-- ==== Sys2Proof/Machine/Butterfly.lean ====
section
/-!
DEFINITION. The butterfly instructions (R258 to R284): stage registers, weight loads, chains, accumulators, rate limits,
array images, `bfin` and `bfout`; and the events COLUMN_FIRE, ARRAY_DRAIN, CHAIN_COMPLETE and RATE_WINDOW.
-/

namespace Sys2Proof.Machine

/-! ### bstg, bwld, bchn -/

/-- `bstg` (R279). -/
def execBstg (h : HReg) (a : SReg) (s : State) : Res :=
  issueAs s .user false fun q =>
    let v := s.seq q
    if !v.ready a then stall s
    else withPlane s q fun k =>
      let w := v.read a
      if !Stage.legal w then .next (s.raise q .baval 0)
      else
        let pl := s.plane k
        .next ((s.setPlane k { pl with h := vput pl.h h.toNat w }).advance q 4)

/-- Address of a slice in the weight window of a region (R252). -/
def sliceAddr (wwin : Word) (a col : Nat) : Nat := wwin.toNat + a * 2 ^ 22 + col * 2 ^ 16

/-- `bwld` (R280): the codebook is taken at issue; a job of the scoreboard does the rest. -/
def execBwld (sc : Scope) (d a b : SReg) (arr : ArrSel) (col : BitVec 6) (off : BitVec 10) (n : CReg) (s : State) : Res :=
  issueAs s .user false fun q =>
    let v := s.seq q
    if !v.allReady [d, a, b] || v.regBusy false n.toNat then stall s
    else withPlane s q fun k =>
      let src := (v.read a).toNat
      let len := (v.read b).toNat
      if src % 64 != 0 || len % 64 != 0 || 65536 < 64 * off.toNat + len then .next (s.raise q .baval 0)
      else
        match (s.region q).freeEntry with
        | none => stall s
        | some e =>
          let ctx := s.ctxNo q
          let at_ (x : Nat) : Nat := sliceAddr (s.region q).wwin x col.toNat + 64 * off.toNat
          let w := (ArrSel.list arr).map fun x => ({ lo := at_ x, hi := at_ x + len, wr := true } : JobRange)
          let card := if len = 0 then [] else { lo := src, hi := src + len, wr := false } :: w
          let kind := JobKind.bwld src len arr col.toNat off.toNat n.toNat (vget (s.plane k).c n.toNat 0)
          let j := Job.fresh kind card q (tokenReg v d) sc ctx (k % 4) (s.envOf ctx)
          .next ((s.enterJob q e j v.ip).advance q 8)

/-- Stage words of a chain (R260), from a register and a column: none where the runs would pass column 63. -/
def buildChain (h : Vector Word 8) : Nat → Nat → Nat → Option (List Word)
  | 0, _, _ => none
  | fuel + 1, reg, col =>
    let w := vget h reg 0
    let n := Stage.run w
    if 64 < col + n then none
    else
      let run := List.replicate n w
      if Stage.last w then some run else (buildChain h fuel (Stage.next w) (col + n)).map fun rest => run ++ rest

/-- Bytes of a column's spill range (R265): 64 bytes times the largest 2h × G, rounded up to a power of two. The model's choice
(log 134): only columns of token unit count, since those of lane unit hold no pair. -/
def spillSize (ws : List Word) (g : Nat) : Nat :=
  let m := (ws.filter Stage.unit).foldl (fun m w => max m (Stage.span w g)) 1
  64 * (if 2 ^ m.log2 = m then m else 2 ^ (m.log2 + 1))

/-- The checks of `bchn` on an array's columns (R281). -/
def chainFits (b : BArray) (c0 : Nat) (ws : List Word) : Bool :=
  ((List.range ws.length).zip ws).all fun (j, w) => (b.col (c0 + j)).accepts w

/-- The columns of a chain with their words, empty (R260). -/
def BArray.bindTo (b : BArray) (k : BaBind) (ws : List Word) : BArray :=
  let b := ((List.range ws.length).zip ws).foldl
    (fun b (j, w) => b.touch (k.c0 + j) { (b.col (k.c0 + j)).empties with word := w }) b
  { b with bind := some k, inq := [], outq := [], eotIn := false, eotOut := false, groupIn := 0, groupOut := 0
           cfgOpen := true, turnIn := 0, turnOut := 0, faulted := false, flags := 0 }

/-- The two words of a `bchn` (Table 10-7). -/
def bchnWords (sc : BitVec 3) (d : SReg) (h : HReg) (b : SReg) (arr : ArrSel) (c0 gm1 : BitVec 6) : Lane × Lane :=
  (srWord 0x52 d (q5 h) b ((0 : BitVec 4) ++ sc ++ arr.code), c0 ++ gm1 ++ (0 : BitVec 20))

/-- The ranges of a chain's card (R281): R over its slices in each array, W over its spill range. -/
def chainRanges (wwin : Word) (arr : ArrSel) (c0 g z : Nat) (spill : Option Nat) (ws : List Word) : List JobRange :=
  let n := ws.length
  let reads := (ArrSel.list arr).map fun x =>
    let lo := sliceAddr wwin x c0
    ({ lo, hi := lo + n * 65536, wr := false } : JobRange)
  let writes : List JobRange := match spill with
    | some a => if ws.any fun w => Stage.unit w && 64 < Stage.span w g
      then [{ lo := a, hi := a + n * z * (if arr == .ba01 then 2 else 1), wr := true }] else []
    | none => []
  reads ++ writes

/-- The state after a chain has been bound: its job, its card (R over the slices, W over the spill range), its columns. -/
def State.bindChain (s : State) (q e : Nat) (k : Nat) (token : Option (Bool × SReg)) (words : Lane × Lane)
    (arr : ArrSel) (sc : Scope) (c0 g : Nat) (spill : Option Nat) (ws : List Word) : State :=
  let v := s.seq q
  let ctx := s.ctxNo q
  let env := s.envOf ctx
  let n := ws.length
  let both := arr == .ba01
  let z := spillSize ws g
  let j := Job.fresh (.bchn arr) (chainRanges (s.region q).wwin arr c0 g z spill ws) q token sc ctx (k % 4) env
  let s := s.enterJob q e j v.ip
  let b : BaBind :=
    { w1 := words.1, w2 := words.2, c0, n, g, spill, z, both, sfl := env.sfl, rfl := env.rfl
      job := (s.region q).serial, plane := k % 4, scope := sc }
  (ArrSel.list arr).foldl (fun s x => s.setArr q x ((s.arr q x).bindTo b ws)) s

/-- `bchn` (R281). -/
def execBchn (sc : BitVec 3) (d : SReg) (h : HReg) (b : SReg) (arr : ArrSel) (c0 gm1 : BitVec 6) (s : State) : Res :=
  issueAs s .user false fun q =>
    let v := s.seq q
    if !v.allReady [d, b] then stall s
    else withPlane s q fun k =>
      let arrs := (ArrSel.list arr).map (s.arr q)
      let g := gm1.toNat + 1
      let spill : Option Nat := if b = 0 then none else some (v.read b).toNat
      if arrs.any (·.stopped) then .next (s.raise q .baval 0)
      else if arrs.any (·.bind.isSome) then stall s
      else
        match buildChain (s.plane k).h 65 h.toNat c0.toNat with
        | none => .next (s.raise q .baval 0)
        | some ws =>
          let spans := (ws.filter Stage.unit).map fun w => Stage.span w g
          let needs := spans.any fun n => 64 < n
          let spillBad := match spill with | some a => a % 64 != 0 | none => true
          if spans.any (fun n => 8192 < n) || (needs && spillBad) || arrs.any (fun x => !chainFits x c0.toNat ws) then
            .next (s.raise q .baval 0)
          else
            match (s.region q).freeEntry with
            | none => stall s
            | some e =>
              .next ((s.bindChain q e k (tokenReg v d) (bchnWords sc d h b arr c0 gm1) arr
                ((jobScopeOfCode sc).getD .rgn) c0.toNat g spill ws).advance q 8)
━━━
● **YOUR ASSIGNMENT**
Copy out the range of lines above starting at the line with "if src % 64" and ending at the line with "let w := (ArrSel.list", exactly and including both.

● **SOLUTION TO THIS TASK**
      if src % 64 != 0 || len % 64 != 0 || 65536 < 64 * off.toNat + len then .next (s.raise q .baval 0)
      else
        match (s.region q).freeEntry with
        | none => stall s
        | some e =>
          let ctx := s.ctxNo q
          let at_ (x : Nat) : Nat := sliceAddr (s.region q).wwin x col.toNat + 64 * off.toNat
          let w := (ArrSel.list arr).map fun x => ({ lo := at_ x, hi := at_ x + len, wr := true } : JobRange)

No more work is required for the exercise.